Zile’de Osmanlı Ahi Teşkilâtı’nın geleneksel esnaflık meziyetlerini taşıyan ve yaşatan muhtemel en son esnafıdır. 70 yaşında 01 Nisan 2003 Salı günü Ankara’da saat 08:15’de kızının evinde kalp krizi sonucu devrilmeyen ulu bir çınar gibi bu fâni dünyaya güler yüzle veda etmiştir.

İlk Eşi

Türkân Odabaşoğlu
Kızı

F. Saliha Mistepe

T.C. Maliye Bakanlığı - EVLENME CÜZDANI - Damga Matbaası

TÜRKÂN’A

Ne krallık isterim ne de bir han

Yalnız seni isterim seni Türkân

Ağlarım seni düşündüğüm zaman

Yalnız seni severim seni Türkân

 

Ağlarım hep bu uzun gecelerde

Uyut beni n’olur kalbin üstünde

Akşamı andıran o gözlerinde

Gözlerini görmek isterim Türkân

 

Gelmiyorsun yine geçiyor günler

Türkân diyerek hep bu gönül inler

Sen dinlemezsen bu sesi kim dinler

Dinle bunu dinle sevgili Türkân

 

O füsunkâr güzel gözlerini görsem

Hayatım boyunca seni sevsem

Akşam olmaktayken bilmem hangi dem

Benim benim olacak mısın Türkân?

 

Acıdır ayrılık onu bilmezsin

Gözlerimden akan yaşı silmezsin

Çağırırım ismin niçin gelmezsin?

Gel benim sevgili canım Türkân’ım

Gözlerim doluyor sıcak yaşlarla

Sensiz ruhum kaplı karanlıklarla

Bekleyecek miyim seni ahlarla?

Yalnız seni bekleyeceğim Türkân

 

Ağlayarak geçer uzun geceler

Gönlüm hep senin ismin heceler

İstiyor canını bile deseler

Düşünmeden bile verirdim Türkân

 

Ayrılık acısı ateş gömlekmiş

Onu çekmeyenler bunu bilmezmiş

Gurbette gözyaşı kimse silmezmiş

Sil gözüm yaşını sevgili Türkân

 

İnşaallah gelecek o güzel günler

Kalbim yalnız senin sevginle inler

Sızlayan yaralı kalbi kim dinler?

Gel de yaremi sar sevgili Türkân

 

Gel gel de bu acıları dindir

Göğsün üstün aç ipeklin indir

Ağlama artık gözyaşların dindir

Üzülme sen artık ben geldim Türkân

10.09.1955

     

NİYE GELMEDİN?

  Ömrümün baharı yazıda geçti

  Seven şu gönlüme aklar da düştü

  Mevsimler hep geçti, kuşlar da göçtü

  Yıllardır beklerim, niye gelmedin?

 

  Ferhat gibi sevdim ararım seni

  Dilerim Leyla’ya dön, sen de sor beni

  Ömür limanından kalkan son gemi

  Bir ömür bekledim, niye gelmedin?

 

  Bakarım yollara göremem seni

  Bir telefon edip sorsaydın beni

  Uğruna harcarım inan bu teni

  Bir ömür bekledim niye gelmedin?

 

  Çöllerde ararım bulamam seni

  Kerem gibi sevdim sen de sor beni

  Islandı kirpikler göremem seni

  Yıllardır bekledim, niye gelmedin?

 

         Âşıkoğlu da der yıllar hiç geçmez

         Seni sevdim inan gözyaşım dinmez

         Yalnız yaşamakla ömür de bitmez

         Bir ömür bekledim, niye gelmedin?

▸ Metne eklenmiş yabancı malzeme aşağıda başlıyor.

-- ==== Sys2Proof/Proofs/DxtBlocks.lean ====
section
/-!
PROOF. The block-texture commands `DXT1.BLK`, `DXT3.BLK` and `DXT5.BLK` (R270 to R281): the colours and alphas that the
machine computes from the bytes of a block are those that the rules name by words and bit fields.
-/

namespace Sys2Proof.Machine

/-! ## Bit fields as quotients and remainders -/

/-- Field number `i` of the `k`-bit fields of a number. -/
theorem shiftRight_and_field (x k i : Nat) : x >>> (k * i) &&& (2 ^ k - 1) = x / (2 ^ k) ^ i % 2 ^ k := by
  rw [Nat.and_two_pow_sub_one_eq_mod, Nat.shiftRight_eq_div_pow, pow_mul]

/-- A byte put below a word is its least significant digit to base 256. -/
theorem toNat_append_byte {w : Nat} (x : BitVec w) (b : Byte) : (x ++ b).toNat = b.toNat + 256 * x.toNat := by
  rw [BitVec.toNat_append, ← Nat.shiftLeft_add_eq_or_of_lt b.isLt, Nat.shiftLeft_eq]
  omega

theorem widen5_eq (v : BitVec 5) : widen5 v = v.toNat * 8 + v.toNat / 4 := by
  rw [widen5, ← Nat.shiftLeft_add_eq_or_of_lt (by rw [Nat.shiftRight_eq_div_pow]; omega), Nat.shiftLeft_eq,
    Nat.shiftRight_eq_div_pow]

theorem widen6_eq (v : BitVec 6) : widen6 v = v.toNat * 4 + v.toNat / 16 := by
  rw [widen6, ← Nat.shiftLeft_add_eq_or_of_lt (by rw [Nat.shiftRight_eq_div_pow]; omega), Nat.shiftLeft_eq,
    Nat.shiftRight_eq_div_pow]

/-! ## Colours -/

/-- The three channels of a colour, in the order of a pixel's bytes (R73). -/
def Rgb.channels (c : Rgb) : List Nat := [c.r, c.g, c.b]

/-- The bytes of a pixel are its channels and its alpha. -/
theorem rgba_eq (c : Rgb) (a : Nat) : rgba c a = pixelBytes (c.channels ++ [a]) := rfl

theorem exp565_channels (c : BitVec 16) : (exp565 c.toNat).channels = channels565 c := by
  simp [exp565, Rgb.channels, channels565, widen5_eq, widen6_eq, BitVec.extractLsb'_toNat, Nat.shiftRight_eq_div_pow]

theorem mix_channels (i j : Nat) (e0 e1 : Rgb) :
    (mix i j e0 e1).channels = List.zipWith (fun a b => (i * a + j * b) / (i + j)) e0.channels e1.channels := rfl

section

variable {blk : List Byte} {c0 c1 : BitVec 16} (h0 : endpoint0 blk = c0.toNat) (h1 : endpoint1 blk = c1.toNat)

include h0 h1

/-- The four-colour branch of R274. -/
theorem fourColour_channels (idx : Nat) : (fourColour blk idx).channels ++ [255] = paletteEntry false c0 c1 idx := by
  match idx with
  | 0 => simp [fourColour, paletteEntry, h0, exp565_channels]
  | 1 => simp [fourColour, paletteEntry, h1, exp565_channels]
  | 2 => simp [fourColour, paletteEntry, h0, h1, exp565_channels, mix_channels]
  | n + 3 => simp [fourColour, paletteEntry, h0, h1, exp565_channels, mix_channels]

/-- The three-colour branch of R274, with its transparent entry. -/
theorem threeColour_channels (hle : c0.toNat ≤ c1.toNat) (idx : Nat) :
    (threeColour blk idx).1.channels ++ [(threeColour blk idx).2] = paletteEntry true c0 c1 idx := by
  match idx with
  | 0 => simp [threeColour, paletteEntry, h0, exp565_channels]
  | 1 => simp [threeColour, paletteEntry, h1, exp565_channels]
  | 2 => simp [threeColour, paletteEntry, hle, h0, h1, exp565_channels, mix_channels]
  | n + 3 => simp [threeColour, paletteEntry, hle, Rgb.channels]

end

/-- Without the three-colour branch the two palettes agree (R274). -/
theorem paletteEntry_of_lt {c0 c1 : BitVec 16} (h : c1.toNat < c0.toNat) (idx : Nat) :
    paletteEntry true c0 c1 idx = paletteEntry false c0 c1 idx := by
  simp [paletteEntry, Nat.not_le.mpr h]

theorem paletteEntry_length (dxt1 : Bool) (c0 c1 : BitVec 16) (idx : Nat) :
    (paletteEntry dxt1 c0 c1 idx).length = 4 := by
  unfold paletteEntry
  split_ifs <;> rfl

/-! ## The bytes of a block -/

section

variable {s : State} {o n : Nat}

theorem srcBytes_drop (s : State) (o n k : Nat) : (s.srcBytes o n).drop k = s.srcBytes (o + k) (n - k) := by
  refine List.ext_getElem (by simp) fun i h _ => ?_
  rw [List.getElem_drop, srcBytes_getElem, srcBytes_getElem, Nat.add_assoc]

theorem srcBytes_take (s : State) (o n k : Nat) : (s.srcBytes o n).take k = s.srcBytes o (min k n) := by
  refine List.ext_getElem (by simp) fun i h _ => ?_
  rw [List.getElem_take, srcBytes_getElem, srcBytes_getElem]

theorem byteAt_srcBytes {i : Nat} (h : i < n) : byteAt (s.srcBytes o n) i = (s.srcByte (o + i)).toNat := by
  rw [byteAt, srcBytes_getD h]

theorem srcWord16_toNat (s : State) (o : Nat) :
    (s.srcWord16 o).toNat = (s.srcByte o).toNat + 256 * (s.srcByte (o + 1)).toNat :=
  toNat_append_byte _ _

theorem endpoint0_srcBytes (h : 8 ≤ n) : endpoint0 (s.srcBytes o n) = (s.srcWord16 o).toNat := by
  rw [endpoint0, byteAt_srcBytes (by omega), byteAt_srcBytes (by omega), srcWord16_toNat, Nat.add_zero]

theorem endpoint1_srcBytes (h : 8 ≤ n) : endpoint1 (s.srcBytes o n) = (s.srcWord16 (o + 2)).toNat := by
  rw [endpoint1, byteAt_srcBytes (by omega), byteAt_srcBytes (by omega), srcWord16_toNat]

theorem colourIndex_srcBytes (h : 8 ≤ n) (dx : Nat) {dy : Nat} (hdy : dy < 4) :
    colourIndex (s.srcBytes o n) dx dy = s.indexAt o dx dy := by
  rw [colourIndex, byteAt_srcBytes (by omega), ← Nat.add_assoc]
  exact (shiftRight_and_field _ 2 dx).symm

/-- A colour of the four-colour branch is the palette entry without its alpha. -/
theorem fourColour_srcBytes (h : 8 ≤ n) (dx : Nat) {dy : Nat} (hdy : dy < 4) :
    (fourColour (s.srcBytes o n) (colourIndex (s.srcBytes o n) dx dy)).channels =
      (s.colourAt false o dx dy).take 3 := by
  rw [State.colourAt, ← colourIndex_srcBytes h dx hdy,
    ← fourColour_channels (endpoint0_srcBytes h) (endpoint1_srcBytes h)]
  rfl

/-! ## Alphas -/

theorem alphaNibble_srcBytes {p : Nat} (h : p / 2 < n) : alphaNibble (s.srcBytes 0 n) p * 17 = s.explicitAlpha p := by
  rw [alphaNibble, byteAt_srcBytes h, Nat.zero_add]
  exact congrArg (· * 17) (shiftRight_and_field _ 4 (p % 2)).symm

/-- The 48 bits of the index field are six bytes, the lowest first (R277). -/
theorem indexField_toNat (s : State) : s.indexField.toNat = leNat (s.srcBytes 2 6) := by
  simp only [State.indexField, State.srcBytes, leNat, Nat.mul_zero, Nat.add_zero, toNat_append_byte]

theorem alphaIndex_srcBytes (h : 8 ≤ n) (p : Nat) :
    alphaIndex (s.srcBytes 0 n) p = s.indexField.toNat >>> (3 * p) &&& 7 := by
  rw [alphaIndex, srcBytes_drop, srcBytes_take, Nat.min_eq_left (by omega), Nat.zero_add, ← indexField_toNat]
  exact (shiftRight_and_field _ 3 p).symm

/-- The formula of the ramp at each of its eight indices (R278). -/
theorem alphaRamp_eq (a0 a1 : Nat) {i : Nat} (hi : i < 8) : alphaRamp a0 a1 i = (rampReference a0 a1).getD i 0 := by
  unfold alphaRamp rampReference
  by_cases h : a1 < a0
  · interval_cases i <;> simp [h]
  · interval_cases i <;> simp [h]

theorem alphaRamp_srcBytes (h : 8 ≤ n) (p : Nat) :
    alphaRamp (byteAt (s.srcBytes 0 n) 0) (byteAt (s.srcBytes 0 n) 1) (alphaIndex (s.srcBytes 0 n) p) =
      s.interpolatedAlpha p := by
  have hindex : alphaIndex (s.srcBytes 0 n) p < 8 := Nat.mod_lt _ (by omega)
  rw [alphaRamp_eq _ _ hindex, byteAt_srcBytes (by omega), byteAt_srcBytes (by omega), alphaIndex_srcBytes h,
    State.interpolatedAlpha]

end

/-! ## The pixels of the three formats -/

section

variable {s : State} (dx : Nat) {dy : Nat} (hdy : dy < 4)

include hdy

theorem dxt1Pixel_srcBytes : dxt1Pixel (s.srcBytes 0 8) dx dy = pixelBytes (s.colourAt true 0 dx dy) := by
  have h0 := endpoint0_srcBytes (s := s) (o := 0) (le_refl 8)
  have h1 := endpoint1_srcBytes (s := s) (o := 0) (le_refl 8)
  rw [dxt1Pixel, State.colourAt, ← colourIndex_srcBytes (le_refl 8) dx hdy]
  split_ifs with hle
  · rw [rgba_eq, threeColour_channels h0 h1 (by rwa [h0, h1] at hle)]
  · rw [rgba_eq, fourColour_channels h0 h1, paletteEntry_of_lt (by rwa [h0, h1, Nat.not_le] at hle)]

theorem dxt3Pixel_srcBytes (hdx : dx < 4) : dxt3Pixel (s.srcBytes 0 16) dx dy =
    pixelBytes ((s.colourAt false 8 dx dy).take 3 ++ [s.explicitAlpha (dy * 4 + dx)]) := by
  rw [dxt3Pixel, srcBytes_drop, rgba_eq, fourColour_srcBytes (by omega) dx hdy, alphaNibble_srcBytes (by omega)]

theorem dxt5Pixel_srcBytes : dxt5Pixel (s.srcBytes 0 16) dx dy =
    pixelBytes ((s.colourAt false 8 dx dy).take 3 ++ [s.interpolatedAlpha (dy * 4 + dx)]) := by
  rw [dxt5Pixel, srcBytes_drop, rgba_eq, fourColour_srcBytes (by omega) dx hdy, alphaRamp_srcBytes (by omega)]

end

theorem pixelBytes_length (c : List Nat) : (pixelBytes c).length = c.length := List.length_map _

theorem pixelBytes_getD (c : List Nat) (j : Nat) : (pixelBytes c).getD j 0 = BitVec.ofNat 8 (c.getD j 0) :=
  List.getD_map c 0 (BitVec.ofNat 8)

/-! ## The commands -/

/-- What a DXT command places from a whole block into a legal raster (R273, R280). -/
theorem dxtBody_of_ok {s : State} {size : Nat} {pixel : List Byte → Nat → Nat → List Byte}
    {pixel' : Nat → Nat → List Byte} (hok : s.rasterOk 4) (hsrc : size ≤ s.src.len.toNat)
    (hpixel : ∀ dx, dx < 4 → ∀ dy, dy < 4 → pixel (s.srcBytes 0 size) dx dy = pixel' dx dy) :
    dxtBody size pixel s = (s.dstPlaced (blockWrites 4 4 pixel' s), .ok) := by
  have hdims : badDimensions 4 s = false := (badDimensions_eq_false 4 s).mpr hok
  simp [dxtBody, hdims, Nat.not_lt.mpr hsrc, blockWrites_congr hpixel]

/-- All that a DXT command does with a whole block and a legal raster. -/
theorem exec_dxt {i : Instr} {s : State} {size : Nat} {pixel : List Byte → Nat → Nat → List Byte}
    {pixel' : Nat → Nat → List Byte} (hc : i ≠ .clrerr) (hs : i ≠ .sreset) (hi : i.wellFormed = true)
    (hd : i.usesDst = true) (hbody : i.body = dxtBody size pixel) (hw : windowsOk i s = true) (hm : s.mem.wf)
    (hok : s.rasterOk 4) (hsrc : size ≤ s.src.len.toNat)
    (hpixel : ∀ dx, dx < 4 → ∀ dy, dy < 4 → pixel (s.srcBytes 0 size) dx dy = pixel' dx dy)
    (hlen : ∀ dx dy, (pixel' dx dy).length = 4) :
    ∃ t, exec i s = .next t ∧ t = { s.endedOk i with mem := t.mem } ∧ s.places t (s.blockByte 4 4 pixel') := by
  refine exec_block hc hs hi hd hw hm hok hlen (by omega) (by omega) ?_
  rw [hbody]
  exact dxtBody_of_ok (s := s.begun (encode i)) hok hsrc (by simpa using hpixel)

/-- Settles O59: in each format the pixels that the machine computes are those of the rules. -/
theorem dxtPlaces : Obligations.DxtPlaces := by
  intro s hm hok
  have hlen (alpha : Nat → Nat) (dx dy : Nat) :
      (pixelBytes ((s.colourAt false 8 dx dy).take 3 ++ [alpha (dy * 4 + dx)])).length = 4 := by
    simp [pixelBytes_length, State.colourAt, paletteEntry_length]
  refine ⟨fun hw hsrc => ?_, fun hw hsrc => ?_, fun hw hsrc => ?_⟩
  · exact exec_dxt (by simp) (by simp) rfl rfl rfl hw hm hok hsrc (fun dx _ _ hdy => dxt1Pixel_srcBytes dx hdy)
      fun _ _ => (pixelBytes_length _).trans (paletteEntry_length _ _ _ _)
  · exact exec_dxt (by simp) (by simp) rfl rfl rfl hw hm hok hsrc
      (fun dx hdx _ hdy => dxt3Pixel_srcBytes dx hdy hdx) (hlen s.explicitAlpha)
  · exact exec_dxt (by simp) (by simp) rfl rfl rfl hw hm hok hsrc
      (fun dx _ _ hdy => dxt5Pixel_srcBytes dx hdy) (hlen s.interpolatedAlpha)

/-- A pixel of the block that lies in the raster stands at its place in the raster, byte by byte (R73, R280). -/
theorem blockByte_pixel {side bpp dx dy j : Nat} {pixel : Nat → Nat → List Byte} {s : State}
    (hlen : ∀ dx dy, (pixel dx dy).length = bpp) (hdx : dx < side) (hdy : dy < side) (hj : j < bpp)
    (hx : s.arg2.toNat * side + dx < s.arg0.toNat) (hy : s.arg3.toNat * side + dy < s.arg1.toNat) :
    s.blockByte side bpp pixel
        (((s.arg3.toNat * side + dy) * s.arg0.toNat + (s.arg2.toNat * side + dx)) * bpp + j) =
      some ((pixel dx dy).getD j 0) := by
  rw [← mem_blockWrites_iff_blockByte hlen (by omega) (by omega) (by omega), blockWrites_mem]
  exact ⟨dx, dy, j, hdx, hdy, by rwa [hlen], hx, hy, rfl⟩

/-- Entry 3 of the four-colour branch (R274). -/
theorem paletteEntry_three_of_lt {c0 c1 : BitVec 16} (h : c1.toNat < c0.toNat) :
    paletteEntry true c0 c1 3 =
      List.zipWith (fun a b => (a + 2 * b) / 3) (channels565 c0) (channels565 c1) ++ [255] := by
  rw [paletteEntry_of_lt h]
  rfl

/-- Entry 3 of the three-colour branch is transparent black (R274). -/
theorem paletteEntry_three_of_le {c0 c1 : BitVec 16} (h : c0.toNat ≤ c1.toNat) :
    paletteEntry true c0 c1 3 = List.replicate 4 0 := by
  simp [paletteEntry, h]

/-- Settles O60: the bytes of the pixel are those of palette entry 3, and the endpoints decide its branch. -/
theorem dxt1AlphaMode : Obligations.Dxt1AlphaMode := by
  intro s t dx dy hw hm hok hsrc hdx hdy hidx hx hy hexec
  obtain ⟨t', hexec', -, hplaced, -⟩ := (dxtPlaces s hm hok).1 hw hsrc
  obtain rfl : t' = t := by simpa [hexec'] using hexec
  have hlen (dx dy : Nat) : (pixelBytes (s.colourAt true 0 dx dy)).length = 4 :=
    (pixelBytes_length _).trans (paletteEntry_length _ _ _ _)
  have hread {j : Nat} (hj : j < 4) := hplaced _ _ (blockByte_pixel hlen hdx hdy hj hx hy)
  simp only [pixelBytes_getD, State.colourAt, hidx, Nat.zero_add] at hread
  refine ⟨fun hlt => ?_, fun hle j hj => ?_⟩
  · rw [paletteEntry_three_of_lt hlt] at hread
    refine ⟨hread (by omega), fun j hj => (hread (by omega)).trans ?_⟩
    interval_cases j <;> rfl
  · rw [hread hj, paletteEntry_three_of_le hle, List.getD_replicate _ hj]
    rfl

end Sys2Proof.Machine
end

06.10.1995/Harem – İstanbul ….. 07 Kasım 1995 Zile Postası Gazetesi
 

 

       

Zile Ulu Câmi Minaresi

 

Er Rızk-ı Alallah

24.03.1989 Âşıkoğlu Necati AKYUNAK

               SEVDALI ZİLE'M

Bu şiir, geleneksel Zile Kiraz Festivali'nde ödül kazanmış olup,
Zile'nin 03 Temmuz 2002 tarih ve 246 sayılı
ÖZHABER Haftalık Gazetesi'nde yayımlanmıştır.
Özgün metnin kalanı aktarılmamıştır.